= Records to process =
-- ==== Sys2Proof/Machine/Twiddle.lean ====
section
/-! DEFINITION. The twiddle-factor ROM's default contents (41_fft.md R181), the accumulated twiddle
(R183), the butterfly (R186) and the forward transform (R190). -/

namespace Sys2Proof

/-- W_BASE (R181), rows 1 to 12 of its table; the entries no stage can use are `(+0.0, +0.0)` (R42). -/
def defaultRom : Vector C64 16 :=
  #v[C64.zero,
     ⟨0xBFF0000000000000#64, 0xBCA1A62633145C07#64⟩,
     ⟨0x3C91A62633145C07#64, 0xBFF0000000000000#64⟩,
     ⟨0x3FE6A09E667F3BCD#64, 0xBFE6A09E667F3BCC#64⟩,
     ⟨0x3FED906BCF328D46#64, 0xBFD87DE2A6AEA963#64⟩,
     ⟨0x3FEF6297CFF75CB0#64, 0xBFC8F8B83C69A60A#64⟩,
     ⟨0x3FEFD88DA3D12526#64, 0xBFB917A6BC29B42C#64⟩,
     ⟨0x3FEFF621E3796D7E#64, 0xBFA91F65F10DD814#64⟩,
     ⟨0x3FEFFD886084CD0D#64, 0xBF992155F7A3667E#64⟩,
     ⟨0x3FEFFF62169B92DB#64, 0xBF8921D1FCDEC784#64⟩,
     ⟨0x3FEFFFD8858E8A92#64, 0xBF7921F0FE670071#64⟩,
     ⟨0x3FEFFFF621621D02#64, 0xBF6921F8BECCA4BA#64⟩,
     ⟨0x3FEFFFFD88586EE6#64, 0xBF5921FAAEE6472D#64⟩,
     C64.zero, C64.zero, C64.zero]

/-- The twiddle chain of a base (R183): starting from ONE, multiplied by the base once per step. -/
def twChain (w : C64) : Nat → C64
  | 0 => C64.one
  | j + 1 => cmul (twChain w j) w

/-- The next `n` values of the chain of `w`, from the accumulated value `acc` on: the source's loop, one
multiplication per step (R183). -/
def twList (w acc : C64) : Nat → List C64
  | 0 => []
  | n + 1 => acc :: twList w (cmul acc w) n

/-- `TWACC(L, j)` (R183), for the ROM given as a function of the stage. -/
def twAcc (rom : Nat → C64) (l j : Nat) : C64 := twChain (rom l) j

/-- The two outputs of the butterfly with twiddle `w` (R186): `t = w · o` once, then `e + t`, `e - t`. -/
def butterflyWith (w e o : C64) : C64 × C64 :=
  let t := cmul w o
  (cadd e t, csub e t)

/-- `BUTTERFLY(e, o, L, j)` (R186). -/
def butterfly (rom : Nat → C64) (e o : C64) (l j : Nat) : C64 × C64 := butterflyWith (twAcc rom l j) e o

/-- The even-indexed elements, in order (R190). -/
def evens : List C64 → List C64
  | [] => []
  | [x] => [x]
  | x :: _ :: rest => x :: evens rest

/-- The odd-indexed elements, in order (R190). -/
def odds : List C64 → List C64
  | [] => []
  | [_] => []
  | _ :: y :: rest => y :: odds rest

/-- The butterflies of one combination step, by position (R190). -/
def butterflies : List C64 → List C64 → List C64 → List (C64 × C64)
  | w :: ws, e :: es, o :: os => butterflyWith w e o :: butterflies ws es os
  | _, _, _ => []

/-- Stage `l` combines the transforms of the two halves: the first outputs are bins `0..n/2-1`, the
second outputs bins `n/2..n-1` (R190). -/
def combine (rom : Nat → C64) (l : Nat) (ev od : List C64) : List C64 :=
  let b := butterflies (twList (rom l) C64.one ev.length) ev od
  b.map Prod.fst ++ b.map Prod.snd

/-- The forward transform of a sequence of length `2^l` by its recursion (R190), on the stage `l`. -/
def fftStage (rom : Nat → C64) : Nat → List C64 → List C64
  | 0, x => x
  | l + 1, x => combine rom (l + 1) (fftStage rom l (evens x)) (fftStage rom l (odds x))

/-- `FFT` (R190): the identity for a length of 0 or 1, the recursion for a power of two. -/
def fft (rom : Nat → C64) (x : List C64) : List C64 := fftStage rom (Nat.log2 x.length) x

end Sys2Proof
end

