-- ==== Sys2Proof/Machine/Core.lean ====
section
/-! DEFINITION. The machine behind the host's interface. -/

def Sys2Proof.core : Host.Core :=
  { State := Sys2Proof.Machine.State, Fault := Sys2Proof.Machine.Fault,
    Refusal := Sys2Proof.Machine.Refusal, step := Sys2Proof.Machine.step,
    reset := Sys2Proof.Machine.State.reset }
end

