-- ==== Sys2Proof/Certificates/Slice0/Obligations.lean ====
section
/-! DEFINITION. The statements about the model, for the provers. Each docstring names the rules it
formalises, and the log entry of every choice of the model it rests on. -/

open Sys2Proof Sys2Proof.Machine

/-! ### Encoding -/

/-- R120: the example words decode to their commands, and those words that do not decode do so for the
reason given (`bfly 0 0` decodes and is refused with BAD_TWIDDLE, by any part). -/
def Obligations.ExampleWordsDecode : Prop :=
  decode 0x00000000#32 = .ok .nop ∧ decode 0x00000001#32 = .ok .fft ∧
  decode 0x00000002#32 = .ok (.ifft false) ∧ decode 0x00000102#32 = .ok (.ifft true) ∧
  decode 0x00000003#32 = .ok .bpmask ∧ decode 0x00000004#32 = .ok (.filter false) ∧
  decode 0x00000104#32 = .ok (.filter true) ∧ decode 0x00000005#32 = .ok .r2c ∧
  decode 0x00000006#32 = .ok .c2r ∧ decode 0x00000007#32 = .ok (.denoise false) ∧
  decode 0x00000107#32 = .ok (.denoise true) ∧ decode 0x00000008#32 = .ok .wpush ∧
  decode 0x00000010#32 = .ok .cadd ∧ decode 0x00000011#32 = .ok .csub ∧
  decode 0x00000012#32 = .ok .cmul ∧ decode 0x00000013#32 = .ok .cdivr ∧
  decode 0x00000014#32 = .ok .cconj ∧ decode 0x00000015#32 = .ok .cmag ∧
  decode 0x00000016#32 = .ok .cphase ∧ decode 0x00013018#32 = .ok (.twgen 3#4 1#16) ∧
  decode 0x00013019#32 = .ok (.ctwmul 3#4 1#16) ∧ decode 0x0000101A#32 = .ok (.bfly 1#4 0#16) ∧
  decode 0x0001201A#32 = .ok (.bfly 2#4 1#16) ∧ decode 0x00000101#32 = .error .reservedField ∧
  decode 0x0000001A#32 = .ok (.bfly 0#4 0#16) ∧
  (∀ p n, commandError p n (.bfly 0#4 0#16) = some .badTwiddle) ∧
  decode 0x0000001B#32 = .error .illegalOpcode

/-- R111, R115: decoding an encoded command gives it back, for every command and every field value. -/
def Obligations.DecodeEncodeRoundTrip : Prop := ∀ i : Instr, decode (encode i) = .ok i

/-- R111, R113, R115: a word that decodes is the encoding of what it decodes to, so each command has one
word. -/
def Obligations.DecodedWordIsItsEncoding : Prop :=
  ∀ (w : BitVec 32) (i : Instr), decode w = .ok i → encode i = w

/-- R113, R115, R116: the reserved opcodes are 0x09 to 0x0F, 0x17 and 0x1B to 0xFF, and exactly the words with one
are ILLEGAL_OPCODE; with a known opcode, a word is RESERVED_FIELD exactly when a field its format does not use is
not 0; and an idle core to which such a word is presented records the word and the error and changes nothing
else. -/
def Obligations.WordsThatAreNoCommand : Prop :=
  (∀ w : BitVec 32, decode w = .error .illegalOpcode ↔
    (0x09 ≤ (w.extractLsb' 0 8).toNat ∧ (w.extractLsb' 0 8).toNat ≤ 0x0F) ∨ (w.extractLsb' 0 8).toNat = 0x17 ∨
      0x1B ≤ (w.extractLsb' 0 8).toNat) ∧
  (∀ w : BitVec 32,
    ((w.extractLsb' 0 8) ∈ [0x00#8, 0x10#8, 0x11#8, 0x12#8, 0x13#8, 0x14#8, 0x15#8, 0x16#8,
        0x01#8, 0x03#8, 0x05#8, 0x06#8, 0x08#8] →
      (decode w = .error .reservedField ↔ w.extractLsb' 8 24 ≠ 0#24)) ∧
    ((w.extractLsb' 0 8) ∈ [0x02#8, 0x04#8, 0x07#8] →
      (decode w = .error .reservedField ↔ w.extractLsb' 9 23 ≠ 0#23)) ∧
    ((w.extractLsb' 0 8) ∈ [0x18#8, 0x19#8, 0x1A#8] →
      (decode w = .error .reservedField ↔ w.extractLsb' 8 4 ≠ 0#4))) ∧
  (∀ (s : State) (w : BitVec 32), s.busy = false →
    (decode w = .error .illegalOpcode →
      s.present w = { s with cmdword := w, err := true, ecode := if s.err then s.ecode else 0x01#8 }) ∧
    (decode w = .error .reservedField →
      s.present w = { s with cmdword := w, err := true, ecode := if s.err then s.ecode else 0x02#8 }))

/-! ### Presenting, accepting, stepping -/

/-- R303, R308: a word that decodes, with a legal length for a sequence command and legal fields for a
twiddle command, is accepted by an idle core: BUSY set, DONE cleared, LASTOP and the latch written, CMDWORD
the word, and nothing else changed, ERR and ECODE included. -/
def Obligations.AcceptanceEffect : Prop :=
  ∀ (s : State) (w : BitVec 32) (i : Instr), s.busy = false → decode w = .ok i →
    (Instr.isSequence i → lengthOk s.params s.nlen) → (i.format = .tw → twiddleOk s.params i.stage i.index) →
    s.present w = { s with
      cmdword := w, done := false, lastop := w.extractLsb' 0 8, engine := some ⟨w, s.nlen⟩ } ∧
    (s.present w).busy = true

= Task details =
In the entries above, find each line that includes the string "toNat" and copy it.

= Exercise result =
    (0x09 ≤ (w.extractLsb' 0 8).toNat ∧ (w.extractLsb' 0 8).toNat ≤ 0x0F) ∨ (w.extractLsb' 0 8).toNat = 0x17 ∨
      0x1B ≤ (w.extractLsb' 0 8).toNat) ∧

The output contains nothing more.